GOAL OF THE EXERCISE — From the records below, set down exactly the lines starting with the line that contains "(modTc f b).tu = b.tu := rfl" and going on through the line that contains "(modFt f b).halves = b.halves := rfl". Nothing else is wanted.
▼
/-! ### modPt -/

@[simp] theorem modPt_now (f : Pt → Pt) : (modPt f b).now = b.now := rfl
@[simp] theorem modPt_fresh (f : Pt → Pt) : (modPt f b).fresh = b.fresh := rfl
@[simp] theorem modPt_out (f : Pt → Pt) : (modPt f b).out = b.out := rfl
@[simp] theorem modPt_regs (f : Pt → Pt) : (modPt f b).regs = b.regs := rfl
@[simp] theorem modPt_nextTxn (f : Pt → Pt) : (modPt f b).nextTxn = b.nextTxn := rfl
@[simp] theorem modPt_txns (f : Pt → Pt) : (modPt f b).txns = b.txns := rfl
@[simp] theorem modPt_fuses (f : Pt → Pt) : (modPt f b).fuses = b.fuses := rfl
@[simp] theorem modPt_sgServing (f : Pt → Pt) : (modPt f b).sgServing = b.sgServing := rfl
@[simp] theorem modPt_fhPart (f : Pt → Pt) : (modPt f b).fhPart = b.fhPart := rfl
@[simp] theorem modPt_halves (f : Pt → Pt) : (modPt f b).halves = b.halves := rfl
@[simp] theorem modPt_sq (f : Pt → Pt) : (modPt f b).sq = b.sq := rfl
@[simp] theorem modPt_he (f : Pt → Pt) : (modPt f b).he = b.he := rfl
@[simp] theorem modPt_tu (f : Pt → Pt) : (modPt f b).tu = b.tu := rfl
@[simp] theorem modPt_hp (f : Pt → Pt) : (modPt f b).hp = b.hp := rfl
@[simp] theorem modPt_pt (f : Pt → Pt) : (modPt f b).pt = f b.pt := rfl
@[simp] theorem modPt_tc (f : Pt → Pt) : (modPt f b).tc = b.tc := rfl
@[simp] theorem modPt_ft (f : Pt → Pt) : (modPt f b).ft = b.ft := rfl
@[simp] theorem modPt_ps (f : Pt → Pt) : (modPt f b).ps = b.ps := rfl
@[simp] theorem modPt_gov (f : Pt → Pt) : (modPt f b).gov = b.gov := rfl
@[simp] theorem modPt_ck (f : Pt → Pt) : (modPt f b).ck = b.ck := rfl
@[simp] theorem modPt_ce (f : Pt → Pt) : (modPt f b).ce = b.ce := rfl
@[simp] theorem modPt_en (f : Pt → Pt) : (modPt f b).en = b.en := rfl
@[simp] theorem modPt_md (f : Pt → Pt) : (modPt f b).md = b.md := rfl
@[simp] theorem modPt_cc (f : Pt → Pt) : (modPt f b).cc = b.cc := rfl

/-! ### modTc -/

@[simp] theorem modTc_now (f : Tc → Tc) : (modTc f b).now = b.now := rfl
@[simp] theorem modTc_fresh (f : Tc → Tc) : (modTc f b).fresh = b.fresh := rfl
@[simp] theorem modTc_out (f : Tc → Tc) : (modTc f b).out = b.out := rfl
@[simp] theorem modTc_regs (f : Tc → Tc) : (modTc f b).regs = b.regs := rfl
@[simp] theorem modTc_nextTxn (f : Tc → Tc) : (modTc f b).nextTxn = b.nextTxn := rfl
@[simp] theorem modTc_txns (f : Tc → Tc) : (modTc f b).txns = b.txns := rfl
@[simp] theorem modTc_fuses (f : Tc → Tc) : (modTc f b).fuses = b.fuses := rfl
@[simp] theorem modTc_sgServing (f : Tc → Tc) : (modTc f b).sgServing = b.sgServing := rfl
@[simp] theorem modTc_fhPart (f : Tc → Tc) : (modTc f b).fhPart = b.fhPart := rfl
@[simp] theorem modTc_halves (f : Tc → Tc) : (modTc f b).halves = b.halves := rfl
@[simp] theorem modTc_sq (f : Tc → Tc) : (modTc f b).sq = b.sq := rfl
@[simp] theorem modTc_he (f : Tc → Tc) : (modTc f b).he = b.he := rfl
@[simp] theorem modTc_tu (f : Tc → Tc) : (modTc f b).tu = b.tu := rfl
@[simp] theorem modTc_hp (f : Tc → Tc) : (modTc f b).hp = b.hp := rfl
@[simp] theorem modTc_pt (f : Tc → Tc) : (modTc f b).pt = b.pt := rfl
@[simp] theorem modTc_tc (f : Tc → Tc) : (modTc f b).tc = f b.tc := rfl
@[simp] theorem modTc_ft (f : Tc → Tc) : (modTc f b).ft = b.ft := rfl
@[simp] theorem modTc_ps (f : Tc → Tc) : (modTc f b).ps = b.ps := rfl
@[simp] theorem modTc_gov (f : Tc → Tc) : (modTc f b).gov = b.gov := rfl
@[simp] theorem modTc_ck (f : Tc → Tc) : (modTc f b).ck = b.ck := rfl
@[simp] theorem modTc_ce (f : Tc → Tc) : (modTc f b).ce = b.ce := rfl
@[simp] theorem modTc_en (f : Tc → Tc) : (modTc f b).en = b.en := rfl
@[simp] theorem modTc_md (f : Tc → Tc) : (modTc f b).md = b.md := rfl
@[simp] theorem modTc_cc (f : Tc → Tc) : (modTc f b).cc = b.cc := rfl

/-! ### modFt -/

@[simp] theorem modFt_now (f : Ft → Ft) : (modFt f b).now = b.now := rfl
@[simp] theorem modFt_fresh (f : Ft → Ft) : (modFt f b).fresh = b.fresh := rfl
@[simp] theorem modFt_out (f : Ft → Ft) : (modFt f b).out = b.out := rfl
@[simp] theorem modFt_regs (f : Ft → Ft) : (modFt f b).regs = b.regs := rfl
@[simp] theorem modFt_nextTxn (f : Ft → Ft) : (modFt f b).nextTxn = b.nextTxn := rfl
@[simp] theorem modFt_txns (f : Ft → Ft) : (modFt f b).txns = b.txns := rfl
@[simp] theorem modFt_fuses (f : Ft → Ft) : (modFt f b).fuses = b.fuses := rfl
@[simp] theorem modFt_sgServing (f : Ft → Ft) : (modFt f b).sgServing = b.sgServing := rfl
@[simp] theorem modFt_fhPart (f : Ft → Ft) : (modFt f b).fhPart = b.fhPart := rfl
@[simp] theorem modFt_halves (f : Ft → Ft) : (modFt f b).halves = b.halves := rfl
@[simp] theorem modFt_sq (f : Ft → Ft) : (modFt f b).sq = b.sq := rfl
@[simp] theorem modFt_he (f : Ft → Ft) : (modFt f b).he = b.he := rfl
@[simp] theorem modFt_tu (f : Ft → Ft) : (modFt f b).tu = b.tu := rfl
@[simp] theorem modFt_hp (f : Ft → Ft) : (modFt f b).hp = b.hp := rfl
@[simp] theorem modFt_pt (f : Ft → Ft) : (modFt f b).pt = b.pt := rfl
@[simp] theorem modFt_tc (f : Ft → Ft) : (modFt f b).tc = b.tc := rfl
@[simp] theorem modFt_ft (f : Ft → Ft) : (modFt f b).ft = f b.ft := rfl
@[simp] theorem modFt_ps (f : Ft → Ft) : (modFt f b).ps = b.ps := rfl
@[simp] theorem modFt_gov (f : Ft → Ft) : (modFt f b).gov = b.gov := rfl
@[simp] theorem modFt_ck (f : Ft → Ft) : (modFt f b).ck = b.ck := rfl
@[simp] theorem modFt_ce (f : Ft → Ft) : (modFt f b).ce = b.ce := rfl
@[simp] theorem modFt_en (f : Ft → Ft) : (modFt f b).en = b.en := rfl
@[simp] theorem modFt_md (f : Ft → Ft) : (modFt f b).md = b.md := rfl
@[simp] theorem modFt_cc (f : Ft → Ft) : (modFt f b).cc = b.cc := rfl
▲
EXPECTED OUTPUT —
@[simp] theorem modTc_tu (f : Tc → Tc) : (modTc f b).tu = b.tu := rfl
@[simp] theorem modTc_hp (f : Tc → Tc) : (modTc f b).hp = b.hp := rfl
@[simp] theorem modTc_pt (f : Tc → Tc) : (modTc f b).pt = b.pt := rfl
@[simp] theorem modTc_tc (f : Tc → Tc) : (modTc f b).tc = f b.tc := rfl
@[simp] theorem modTc_ft (f : Tc → Tc) : (modTc f b).ft = b.ft := rfl
@[simp] theorem modTc_ps (f : Tc → Tc) : (modTc f b).ps = b.ps := rfl
@[simp] theorem modTc_gov (f : Tc → Tc) : (modTc f b).gov = b.gov := rfl
@[simp] theorem modTc_ck (f : Tc → Tc) : (modTc f b).ck = b.ck := rfl
@[simp] theorem modTc_ce (f : Tc → Tc) : (modTc f b).ce = b.ce := rfl
@[simp] theorem modTc_en (f : Tc → Tc) : (modTc f b).en = b.en := rfl
@[simp] theorem modTc_md (f : Tc → Tc) : (modTc f b).md = b.md := rfl
@[simp] theorem modTc_cc (f : Tc → Tc) : (modTc f b).cc = b.cc := rfl

/-! ### modFt -/

@[simp] theorem modFt_now (f : Ft → Ft) : (modFt f b).now = b.now := rfl
@[simp] theorem modFt_fresh (f : Ft → Ft) : (modFt f b).fresh = b.fresh := rfl
@[simp] theorem modFt_out (f : Ft → Ft) : (modFt f b).out = b.out := rfl
@[simp] theorem modFt_regs (f : Ft → Ft) : (modFt f b).regs = b.regs := rfl
@[simp] theorem modFt_nextTxn (f : Ft → Ft) : (modFt f b).nextTxn = b.nextTxn := rfl
@[simp] theorem modFt_txns (f : Ft → Ft) : (modFt f b).txns = b.txns := rfl
@[simp] theorem modFt_fuses (f : Ft → Ft) : (modFt f b).fuses = b.fuses := rfl
@[simp] theorem modFt_sgServing (f : Ft → Ft) : (modFt f b).sgServing = b.sgServing := rfl
@[simp] theorem modFt_fhPart (f : Ft → Ft) : (modFt f b).fhPart = b.fhPart := rfl
@[simp] theorem modFt_halves (f : Ft → Ft) : (modFt f b).halves = b.halves := rfl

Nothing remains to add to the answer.